TASK GOAL
Each line that contains "windows" needs to be copied from the listing.
---------------
-- ==== Sys2Proof/Laws/State.lean ====
section
/-! SUPPORT. What each update of the state leaves alone: one lemma for each field and update. -/

namespace Sys2Proof.Machine


/-! Updates of the executing hart are updates of its entry. -/

@[simp] theorem onHart_eq (s : State) (h : Nat) (f : Hart → Hart) : s.onHart h f = s.setHart h (f (s.hart h)) := rfl
@[simp] theorem onMe_eq (s : State) (f : Hart → Hart) : s.onMe f = s.setHart s.cur (f s.me) := rfl
@[simp] theorem setX_eq (s : State) (r : Reg) (v : Word) : s.setX r v = s.setHart s.cur (s.me.setX r v) := rfl
@[simp] theorem setF_eq (s : State) (r : Reg) (v : Word) : s.setF r v = s.setHart s.cur (s.me.setF r v) := rfl
@[simp] theorem setPc_eq (s : State) (v : Word) : s.setPc v = s.setHart s.cur (s.me.setPc v) := rfl
@[simp] theorem setCsr_eq (s : State) (n : Nat) (v : Word) : s.setCsr n v = s.setHart s.cur (s.me.setCsr n v) := rfl
@[simp] theorem setStatus_eq (s : State) (st : Status) : s.setStatus st = s.setHart s.cur (s.me.setStatus st) := rfl
@[simp] theorem orFlags_eq (s : State) (f : BitVec 6) : s.orFlags f = s.setHart s.cur (s.me.orFlags f) := rfl
@[simp] theorem onCore_eq (s : State) (c : Nat) (f : Core → Core) : s.onCore c f = s.setCore c (f (s.core c)) := rfl
@[simp] theorem onMyCore_eq (s : State) (f : Core → Core) : s.onMyCore f = s.setCore (coreOf s.cur) (f s.myCore) := rfl
@[simp] theorem onVf_eq (s : State) (f : VecFile → VecFile) :
    s.onVf f = s.setCore (coreOf s.cur) { s.myCore with vf := f s.vf } := rfl
@[simp] theorem x_eq (s : State) (r : Reg) : s.x r = s.me.x r := rfl
@[simp] theorem f_eq (s : State) (r : Reg) : s.f r = s.me.f r := rfl
@[simp] theorem csr_eq (s : State) (n : Nat) : s.csr n = s.me.csr n := rfl
@[simp] theorem pc_eq (s : State) : s.pc = s.me.a.pc := rfl


/-! A changed hart. -/

@[simp] theorem setHart_cur (s : State) (h : Nat) (x : Hart) : (s.setHart h x).cur = s.cur := rfl
@[simp] theorem setHart_agenda (s : State) (h : Nat) (x : Hart) : (s.setHart h x).agenda = s.agenda := rfl
@[simp] theorem setHart_cycle (s : State) (h : Nat) (x : Hart) : (s.setHart h x).cycle = s.cycle := rfl
@[simp] theorem setHart_mem (s : State) (h : Nat) (x : Hart) : (s.setHart h x).mem = s.mem := rfl
@[simp] theorem setHart_memKey (s : State) (h : Nat) (x : Hart) : (s.setHart h x).memKey = s.memKey := rfl
@[simp] theorem setHart_cores (s : State) (h : Nat) (x : Hart) : (s.setHart h x).cores = s.cores := rfl
@[simp] theorem setHart_clusters (s : State) (h : Nat) (x : Hart) : (s.setHart h x).clusters = s.clusters := rfl
@[simp] theorem setHart_ctxs (s : State) (h : Nat) (x : Hart) : (s.setHart h x).ctxs = s.ctxs := rfl
@[simp] theorem setHart_keys (s : State) (h : Nat) (x : Hart) : (s.setHart h x).keys = s.keys := rfl
@[simp] theorem setHart_gens (s : State) (h : Nat) (x : Hart) : (s.setHart h x).gens = s.gens := rfl
@[simp] theorem setHart_portsDown (s : State) (h : Nat) (x : Hart) : (s.setHart h x).portsDown = s.portsDown := rfl
@[simp] theorem setHart_staleDrops (s : State) (h : Nat) (x : Hart) : (s.setHart h x).staleDrops = s.staleDrops := rfl
@[simp] theorem setHart_rejoins (s : State) (h : Nat) (x : Hart) : (s.setHart h x).rejoins = s.rejoins := rfl
@[simp] theorem setHart_linkFails (s : State) (h : Nat) (x : Hart) : (s.setHart h x).linkFails = s.linkFails := rfl
@[simp] theorem setHart_fabricKey (s : State) (h : Nat) (x : Hart) : (s.setHart h x).fabricKey = s.fabricKey := rfl
@[simp] theorem setHart_access (s : State) (h : Nat) (x : Hart) : (s.setHart h x).access = s.access := rfl
@[simp] theorem setHart_reloc (s : State) (h : Nat) (x : Hart) : (s.setHart h x).reloc = s.reloc := rfl
@[simp] theorem setHart_gcm (s : State) (h : Nat) (x : Hart) : (s.setHart h x).gcm = s.gcm := rfl
@[simp] theorem setHart_packets (s : State) (h : Nat) (x : Hart) : (s.setHart h x).packets = s.packets := rfl
@[simp] theorem setHart_jobs (s : State) (h : Nat) (x : Hart) : (s.setHart h x).jobs = s.jobs := rfl
@[simp] theorem setHart_scatter (s : State) (h : Nat) (x : Hart) : (s.setHart h x).scatter = s.scatter := rfl
@[simp] theorem setHart_advances (s : State) (h : Nat) (x : Hart) : (s.setHart h x).advances = s.advances := rfl
@[simp] theorem setHart_notify (s : State) (h : Nat) (x : Hart) : (s.setHart h x).notify = s.notify := rfl
@[simp] theorem setHart_mgmt (s : State) (h : Nat) (x : Hart) : (s.setHart h x).mgmt = s.mgmt := rfl
@[simp] theorem setHart_launches (s : State) (h : Nat) (x : Hart) : (s.setHart h x).launches = s.launches := rfl
@[simp] theorem setHart_instances (s : State) (h : Nat) (x : Hart) : (s.setHart h x).instances = s.instances := rfl
@[simp] theorem setHart_groups (s : State) (h : Nat) (x : Hart) : (s.setHart h x).groups = s.groups := rfl
@[simp] theorem setHart_waiters (s : State) (h : Nat) (x : Hart) : (s.setHart h x).waiters = s.waiters := rfl
@[simp] theorem setHart_pageReqs (s : State) (h : Nat) (x : Hart) : (s.setHart h x).pageReqs = s.pageReqs := rfl
@[simp] theorem setHart_hostReqs (s : State) (h : Nat) (x : Hart) : (s.setHart h x).hostReqs = s.hostReqs := rfl
@[simp] theorem setHart_spills (s : State) (h : Nat) (x : Hart) : (s.setHart h x).spills = s.spills := rfl
@[simp] theorem setHart_atc (s : State) (h : Nat) (x : Hart) : (s.setHart h x).atc = s.atc := rfl
@[simp] theorem setHart_funcs (s : State) (h : Nat) (x : Hart) : (s.setHart h x).funcs = s.funcs := rfl
@[simp] theorem setHart_handles (s : State) (h : Nat) (x : Hart) : (s.setHart h x).handles = s.handles := rfl
@[simp] theorem setHart_windows (s : State) (h : Nat) (x : Hart) : (s.setHart h x).windows = s.windows := rfl
@[simp] theorem setHart_hostOut (s : State) (h : Nat) (x : Hart) : (s.setHart h x).hostOut = s.hostOut := rfl
@[simp] theorem setHart_outbox (s : State) (h : Nat) (x : Hart) : (s.setHart h x).outbox = s.outbox := rfl
@[simp] theorem setHart_traceOut (s : State) (h : Nat) (x : Hart) : (s.setHart h x).traceOut = s.traceOut := rfl
@[simp] theorem setHart_spdm (s : State) (h : Nat) (x : Hart) : (s.setHart h x).spdm = s.spdm := rfl
@[simp] theorem setHart_dev (s : State) (h : Nat) (x : Hart) : (s.setHart h x).dev = s.dev := rfl
@[simp] theorem setHart_images (s : State) (h : Nat) (x : Hart) : (s.setHart h x).images = s.images := rfl
@[simp] theorem setHart_traceDrops (s : State) (h : Nat) (x : Hart) : (s.setHart h x).traceDrops = s.traceDrops := rfl
@[simp] theorem setHart_bad (s : State) (h : Nat) (x : Hart) : (s.setHart h x).bad = s.bad := rfl
@[simp] theorem setHart_badHard (s : State) (h : Nat) (x : Hart) : (s.setHart h x).badHard = s.badHard := rfl
@[simp] theorem setHart_freeCtr (s : State) (h : Nat) (x : Hart) : (s.setHart h x).freeCtr = s.freeCtr := rfl
@[simp] theorem setHart_tagCtr (s : State) (h : Nat) (x : Hart) : (s.setHart h x).tagCtr = s.tagCtr := rfl
@[simp] theorem setHart_touched (s : State) (h : Nat) (x : Hart) : (s.setHart h x).touched = s.touched := rfl
@[simp] theorem setHart_member (s : State) (h : Nat) (x : Hart) : (s.setHart h x).member = s.member := rfl

/-! A changed core. -/

@[simp] theorem setCore_cur (s : State) (c : Nat) (x : Core) : (s.setCore c x).cur = s.cur := rfl
@[simp] theorem setCore_agenda (s : State) (c : Nat) (x : Core) : (s.setCore c x).agenda = s.agenda := rfl
@[simp] theorem setCore_cycle (s : State) (c : Nat) (x : Core) : (s.setCore c x).cycle = s.cycle := rfl
@[simp] theorem setCore_mem (s : State) (c : Nat) (x : Core) : (s.setCore c x).mem = s.mem := rfl
@[simp] theorem setCore_memKey (s : State) (c : Nat) (x : Core) : (s.setCore c x).memKey = s.memKey := rfl
@[simp] theorem setCore_harts (s : State) (c : Nat) (x : Core) : (s.setCore c x).harts = s.harts := rfl
@[simp] theorem setCore_clusters (s : State) (c : Nat) (x : Core) : (s.setCore c x).clusters = s.clusters := rfl
@[simp] theorem setCore_ctxs (s : State) (c : Nat) (x : Core) : (s.setCore c x).ctxs = s.ctxs := rfl
@[simp] theorem setCore_keys (s : State) (c : Nat) (x : Core) : (s.setCore c x).keys = s.keys := rfl
@[simp] theorem setCore_gens (s : State) (c : Nat) (x : Core) : (s.setCore c x).gens = s.gens := rfl
@[simp] theorem setCore_portsDown (s : State) (c : Nat) (x : Core) : (s.setCore c x).portsDown = s.portsDown := rfl
@[simp] theorem setCore_staleDrops (s : State) (c : Nat) (x : Core) : (s.setCore c x).staleDrops = s.staleDrops := rfl
@[simp] theorem setCore_rejoins (s : State) (c : Nat) (x : Core) : (s.setCore c x).rejoins = s.rejoins := rfl
@[simp] theorem setCore_linkFails (s : State) (c : Nat) (x : Core) : (s.setCore c x).linkFails = s.linkFails := rfl
@[simp] theorem setCore_fabricKey (s : State) (c : Nat) (x : Core) : (s.setCore c x).fabricKey = s.fabricKey := rfl
@[simp] theorem setCore_access (s : State) (c : Nat) (x : Core) : (s.setCore c x).access = s.access := rfl
@[simp] theorem setCore_reloc (s : State) (c : Nat) (x : Core) : (s.setCore c x).reloc = s.reloc := rfl
@[simp] theorem setCore_gcm (s : State) (c : Nat) (x : Core) : (s.setCore c x).gcm = s.gcm := rfl
@[simp] theorem setCore_packets (s : State) (c : Nat) (x : Core) : (s.setCore c x).packets = s.packets := rfl
@[simp] theorem setCore_jobs (s : State) (c : Nat) (x : Core) : (s.setCore c x).jobs = s.jobs := rfl
@[simp] theorem setCore_scatter (s : State) (c : Nat) (x : Core) : (s.setCore c x).scatter = s.scatter := rfl
@[simp] theorem setCore_advances (s : State) (c : Nat) (x : Core) : (s.setCore c x).advances = s.advances := rfl
@[simp] theorem setCore_notify (s : State) (c : Nat) (x : Core) : (s.setCore c x).notify = s.notify := rfl
@[simp] theorem setCore_mgmt (s : State) (c : Nat) (x : Core) : (s.setCore c x).mgmt = s.mgmt := rfl
@[simp] theorem setCore_launches (s : State) (c : Nat) (x : Core) : (s.setCore c x).launches = s.launches := rfl
@[simp] theorem setCore_instances (s : State) (c : Nat) (x : Core) : (s.setCore c x).instances = s.instances := rfl
@[simp] theorem setCore_groups (s : State) (c : Nat) (x : Core) : (s.setCore c x).groups = s.groups := rfl
@[simp] theorem setCore_waiters (s : State) (c : Nat) (x : Core) : (s.setCore c x).waiters = s.waiters := rfl
@[simp] theorem setCore_pageReqs (s : State) (c : Nat) (x : Core) : (s.setCore c x).pageReqs = s.pageReqs := rfl
@[simp] theorem setCore_hostReqs (s : State) (c : Nat) (x : Core) : (s.setCore c x).hostReqs = s.hostReqs := rfl
@[simp] theorem setCore_spills (s : State) (c : Nat) (x : Core) : (s.setCore c x).spills = s.spills := rfl
@[simp] theorem setCore_atc (s : State) (c : Nat) (x : Core) : (s.setCore c x).atc = s.atc := rfl
@[simp] theorem setCore_funcs (s : State) (c : Nat) (x : Core) : (s.setCore c x).funcs = s.funcs := rfl
@[simp] theorem setCore_handles (s : State) (c : Nat) (x : Core) : (s.setCore c x).handles = s.handles := rfl
@[simp] theorem setCore_windows (s : State) (c : Nat) (x : Core) : (s.setCore c x).windows = s.windows := rfl
@[simp] theorem setCore_hostOut (s : State) (c : Nat) (x : Core) : (s.setCore c x).hostOut = s.hostOut := rfl
@[simp] theorem setCore_outbox (s : State) (c : Nat) (x : Core) : (s.setCore c x).outbox = s.outbox := rfl
@[simp] theorem setCore_traceOut (s : State) (c : Nat) (x : Core) : (s.setCore c x).traceOut = s.traceOut := rfl
@[simp] theorem setCore_spdm (s : State) (c : Nat) (x : Core) : (s.setCore c x).spdm = s.spdm := rfl
@[simp] theorem setCore_dev (s : State) (c : Nat) (x : Core) : (s.setCore c x).dev = s.dev := rfl
@[simp] theorem setCore_images (s : State) (c : Nat) (x : Core) : (s.setCore c x).images = s.images := rfl
@[simp] theorem setCore_traceDrops (s : State) (c : Nat) (x : Core) : (s.setCore c x).traceDrops = s.traceDrops := rfl
@[simp] theorem setCore_bad (s : State) (c : Nat) (x : Core) : (s.setCore c x).bad = s.bad := rfl
@[simp] theorem setCore_badHard (s : State) (c : Nat) (x : Core) : (s.setCore c x).badHard = s.badHard := rfl
@[simp] theorem setCore_freeCtr (s : State) (c : Nat) (x : Core) : (s.setCore c x).freeCtr = s.freeCtr := rfl
@[simp] theorem setCore_tagCtr (s : State) (c : Nat) (x : Core) : (s.setCore c x).tagCtr = s.tagCtr := rfl
@[simp] theorem setCore_touched (s : State) (c : Nat) (x : Core) : (s.setCore c x).touched = s.touched := rfl
@[simp] theorem setCore_member (s : State) (c : Nat) (x : Core) : (s.setCore c x).member = s.member := rfl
---------------
THE COMPLETED TASK
@[simp] theorem setHart_windows (s : State) (h : Nat) (x : Hart) : (s.setHart h x).windows = s.windows := rfl
@[simp] theorem setCore_windows (s : State) (c : Nat) (x : Core) : (s.setCore c x).windows = s.windows := rfl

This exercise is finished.